#### Exercise objective:
Set down exactly the lines below between the line holding "match x.nextReport with" and the line holding "s.takeTrap k c", inclusive; no other line belongs in the answer.

(Collected data)
----------------
-- ==== Sys2Proof/Machine/Traps.lean ====
section
/-! DEFINITION. The delivery of reports and interrupts at bundle boundaries (R390, R391, R395). -/

namespace Sys2Proof.Machine

/-- The context is at a bundle boundary where it can take a trap: ready, stalled, or blocked otherwise than in `frd`
(R391). -/
def Ctx.atBoundary (x : Ctx) : Bool :=
  match x.run with
  | .ready | .stalled => true
  | .blocked (.frd _) => false
  | .blocked _ => true
  | .free | .halted _ | .delegated => false

/-- A trap meets a context whose `sacq` has taken its unit: the `sacq` completes, so that it is not performed again (R22, R314;
DEDUCED, notes/assumptions/11.md). -/
def leaveAcq (s : State) (k c : Nat) : State :=
  match (s.ctx k c).run with
  | .blocked (.acq sc) => wakeOne s k c (.acq sc)
  | _ => s
/-- A context takes its oldest report as a trap (R390, R391): its program counter is the resume address, since a blocked
context stands at its waiting instruction. -/
def takeReport (s : State) (k c : Nat) : State :=
  let x := s.ctx k c
  if s.coreStill k || !x.atBoundary then s
  else
    match x.nextReport with
    | none => s
    | some r =>
      let s := (leaveAcq s k c).updCtx k c fun x => { x with reports := x.reports.erase r, run := .ready, since := none }
      s.takeTrap k c { cause := r.cause, info := r.info, after := true, logix := r.entry.getD 0 }

/-- Context 0 of a core may take an interrupt (R395). After `tend` it takes none, also in a handler of its steps and before the `tend` that
`eret` issues again (R120). -/
def mayInterrupt (s : State) (k : Nat) : Bool :=
  let x := s.ctx k 0
  let v := (s.core k).trapvec
  !s.coreStill k && !(s.core k).irq.isEmpty && vecIE v && vecEN v && !x.cause.inh && x.atBoundary && x.tendStep == 0
/-- The lowest number of a list. -/
def lowest (l : List Nat) : Nat := l.foldl min (l.headD 0)
/-- Context 0 takes the lowest pending interrupt (R395). A `wfi` that it waits in completes first (R122). -/
def takeInterrupt (s : State) (k : Nat) : State :=
  let s := wake s k
  if mayInterrupt s k then
    let n := lowest (s.core k).irq
    let s := s.updCore k fun x => { x with irq := x.irq.filter fun j => j != n }
    let s := (leaveAcq s k 0).updCtx k 0 fun x => { x with run := .ready, since := none }
    s.takeTrap k 0 { cause := .interrupt, info := BitVec.ofNat 32 n }
  else s

/-- TRAP_ENTRY: a context takes the oldest fault reported to it (R390, R391). -/
def execTrapEntry (k c : Nat) (s : State) : Host.Outcome State Fault Refusal := .next (takeReport s k c)
/-- INTERRUPT (R395). -/
def execInterrupt (k : Nat) (s : State) : Host.Outcome State Fault Refusal := .next (takeInterrupt s k)

end Sys2Proof.Machine
end

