/-! ### Tasks -/

/-- R364, R365, R373: `spawn` and `gang` accept a good launch record of their kind: the record gets the next ticket and stands queued,
its status record says STATE 0, and gD is the ticket. R374, R375: `tlate` gives the ticks left to the deadline of the issuing task, and
`tlate.set` gives them and then sets the deadline. The faults of R373 and R375 are raised where the operands ask for them. That g0
discards a write is the model's reading (log 6); how the addresses of a record are translated, and what `tlate` gives on a core without a
task, are its choices (log 31). -/
def Obligations.TaskInstructions : Prop :=
  ∀ (s : State) (d a b : R5),
    let k := s.cur.core
    let cl := clusterOf k
    let x := (s.srcG a).toNat
    let y := (s.srcG b).toNat
    let regs := fun (t : State) (v : Word) => { t.me with g := s.me.g } = s.me ∧
      ∀ i, t.me.readG i = if i = d.toNat ∧ i ≠ 0 then v else s.me.readG i
    let good := k < 3072 ∧ x % 32 = 0 ∧ (y = 2 ^ 63 ∨ y < 2 ^ 32)
    let accepts := fun (i : Instr) (kind : Nat) => good → Quiet s → CleanCaches s → x + 128 ≤ 0x20000 → s.poison = [] →
      Reachable s → Settled s →
      let bs := s.read (tcmBase k + x) 128
      let r := parseRecord bs (dieOf k) (s.cluster cl).part false (some cl)
      ∀ pa, recordOk bs = true → r.kind = kind → recFits s r = true → poolTakes s r.die = true → recAddr s (some cl) true r.status = .ok pa →
        Gives i s fun t => regs t (BitVec.ofNat 64 s.reeve.ticket) ∧ SameMemBut s t pa 32 ∧ t.readN pa 8 = 0 ∧
          t.readN (pa + 16) 8 = s.tower.toNat ∧ t.reeve.ticket = nextTicket s.reeve.ticket ∧
          ∃ q, t.reeve.recs = s.reeve.recs ++ [q] ∧
            q = { r with
              ticket := s.reeve.ticket, age := s.tower.toNat, state := .queued
              consumer := if y = 0 then none else if y = 2 ^ 63 then s.my.task
                else if y = s.reeve.ticket ∨ (s.rec? y).isSome then some y else none }
    let bad := fun (i : Instr) => MayEnter s k s.cur.ctx →
      (3072 ≤ k → Gives i s (Faults s 0x32 0)) ∧ (k < 3072 → x % 32 ≠ 0 → Gives i s (Faults s 0x03 0)) ∧
        (k < 3072 → x % 32 = 0 → ¬ (y = 2 ^ 63 ∨ y < 2 ^ 32) → Gives i s (Faults s 0x30 0))
    let late := fun (r : TaskRec) =>
      BitVec.ofNat 64 (r.late.toNat * 2 ^ 63 + r.hasdl.toNat * 2 ^ 62 +
        if r.hasdl then min (BitVec.ofNat 48 r.deadline - s.tower.setWidth 48).toInt.toNat (2 ^ 47 - 1) else 2 ^ 47 - 1)
    let f := fun (hi lo : Nat) => x / 2 ^ lo % 2 ^ (hi + 1 - lo)
    accepts (.spawn d a b) 0 ∧ accepts (.gang d a b) 1 ∧ bad (.spawn d a b) ∧ bad (.gang d a b) ∧
      (∀ n r, s.my.task = some n → s.rec? n = some r → Gives (.tlate d) s (WritesG s d (late r)) ∧
        (f 62 48 = 0 →
          let r' : TaskRec := if f 63 63 = 1 then { r with hasdl := false, deadline := 2 ^ 48 - 1 }
            else { r with hasdl := true, deadline := f 47 0 }
          Gives (.tlateSet d a) s fun t => regs t (late r) ∧ SameMem s t ∧ SameOtherCores s t k ∧ t.rec? n = some r')) ∧
      (s.my.task = none → Gives (.tlate d) s (WritesG s d (BitVec.ofNat 64 (2 ^ 47 - 1)))) ∧
      (f 62 48 ≠ 0 → MayEnter s k s.cur.ctx → Gives (.tlateSet d a) s (Faults s 0x34 0))

/-- R363 to R371, R374: a host queue's next record is accepted; the oldest spilled record moves into the pool; a record of one core is
placed on the lowest core of an empty cluster, or on its Granary, with its image in the instruction store and its registers set; a task
past its deadline is marked late. How the addresses of a record are translated, and that a host record may lie at an address that is not
a multiple of 32, are the model's choices (log 31, 53). A spilled record is stated where its area holds what the Reeve wrote (log 19). -/
def Obligations.TaskPlacement : Prop :=
  ∀ (s : State) (r : TaskRec), s.io.frz = false → s.poison = [] → Reachable s →
    let device := fun (p n : Nat) => 0x10000000000 ≤ p ∧ p + n ≤ 0x16000000000
    let starts := fun (k eoff : Nat) (image : List Byte) (t : State) =>
      let y := t.ctx k 0
      y.run = .ready ∧ y.pc = BitVec.ofNat 13 (r.entry / 8 + eoff) ∧ y.sup = r.sup ∧
        (∀ i, y.readG i = if i = 1 then BitVec.ofNat 64 r.args else if i = 4 then 1 else if i = 5 then BitVec.ofNat 64 r.arglen else 0) ∧
        (∀ i, y.readP i = 0) ∧ (∀ i, y.readV i = 0) ∧ t.read (istoreBase k) r.codelen = image ∧ (t.core k).task = some r.ticket ∧
        (∀ c, c ≠ 0 → (t.ctx k c).run = .free) ∧ t.reeve.recs = [{ r with state := .running, cores := [k], retired := [] }]
    (∀ n, s.io.ready = true →
      let q := s.reeve.queues.get {} n
      let e := q.base.toNat + 8 * q.head
      let p := s.readN e 8
      let bs := s.read p 128
      let x := parseRecord bs q.die q.part (q.part == 0) (partClusters s q.part).head?
      q.en = true → 2 ≤ q.size → q.head ≠ q.tail → (s.reeve.dies.get {} q.die).lw < poolFree s q.die → device e 8 → device p 128 →
      recordOk bs = true → x.kind ≠ 2 → recFits s x = true → ∀ pa, recAddr s (recTables s x) true x.status = .ok pa →
      Gives (.hostQueueRead n) s fun t => t.reeve.queues.get {} n = { q with head := (q.head + 1) % q.size } ∧
        SameMemBut s t pa 32 ∧ t.readN pa 8 = 0 ∧ SameCtxs s t ∧
        t.reeve.recs = s.reeve.recs ++ [{ x with ticket := s.reeve.ticket, age := s.tower.toNat, state := .queued, sup := q.part == 0 }]) ∧
    (s.reeve.recs = [r] → r.state = .spilled → spillHolds s r = true → Gives (.spillRefill r.die) s fun t =>
      SameMem s t ∧ SameCtxs s t ∧ t.reeve.recs = [{ r with state := .queued, spillAt := none }]) ∧
    (∀ cl eoff, s.reeve.recs = [r] → r.state = .queued → r.kind = 0 → r.groups = [(eoff, 1)] → r.avoid = [] → r.restart = false →
      s.reeve.reserves = [] → s.halting r.part = false → cl < 384 → partClusters s r.part = [cl] → r.cluster = some cl →
      (∀ k ∈ coresOf cl, (s.ctx k 0).run = .free ∧ (s.core k).failed = false ∧ (s.core k).lastPart = none) →
      let scratch := fun (va n : Nat) => 0x400000 ≤ va ∧ va - 0x400000 + n ≤ (s.cluster cl).ways.s * 0x40000 ∧
        (s.cluster cl).ways.s ≤ 16
      scratch r.code r.codelen → scratch r.args r.arglen → scratch r.status 32 → r.status % 32 = 0 → r.codelen ≤ 65536 →
      (r.status + 32 ≤ r.code ∨ r.code + r.codelen ≤ r.status) →
      Gives (.taskPlace r.die) s (starts (cl * 8) eoff (s.read (scratchBase cl + (r.code - 0x400000)) r.codelen))) ∧
    (∀ g, g < 128 → s.reeve.recs = [r] → r.state = .queued → r.kind = 2 → r.gran = g → r.groups = [(0, 1)] → r.cluster = none →
      r.restart = false → (s.ctx (3072 + g) 0).run = .free → (s.core (3072 + g)).failed = false → (s.core (3072 + g)).lastPart = none →
      device r.code r.codelen → device r.args r.arglen → device r.status 32 → r.codelen ≤ 65536 →
      (r.status + 32 ≤ r.code ∨ r.code + r.codelen ≤ r.status) →
      Gives (.granaryProgramPlace g) s (starts (3072 + g) 0 (s.read r.code r.codelen))) ∧
    (s.reeve.recs = [r] → r.hasdl = true → r.late = false → (BitVec.ofNat 48 r.deadline - s.tower.setWidth 48).toInt < 0 →
      r.given = false → s.reeve.late.size = 0 → r.status % 32 = 0 → ∀ pa, recAddr s (recTables s r) true (r.status + 4) = .ok pa →
      Gives (.taskLate r.ticket) s fun t => t.reeve.recs = [{ r with late := true }] ∧ SameMemBut s t pa 4 ∧
        (t.readN pa 4).testBit 0 = true ∧ (t.io.ev.get {} 1).pend = true ∧ SameCtxs s t)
----------------
#### Response for this exercise:
    match x.nextReport with
    | none => s
    | some r =>
      let s := (leaveAcq s k c).updCtx k c fun x => { x with reports := x.reports.erase r, run := .ready, since := none }
      s.takeTrap k c { cause := r.cause, info := r.info, after := true, logix := r.entry.getD 0 }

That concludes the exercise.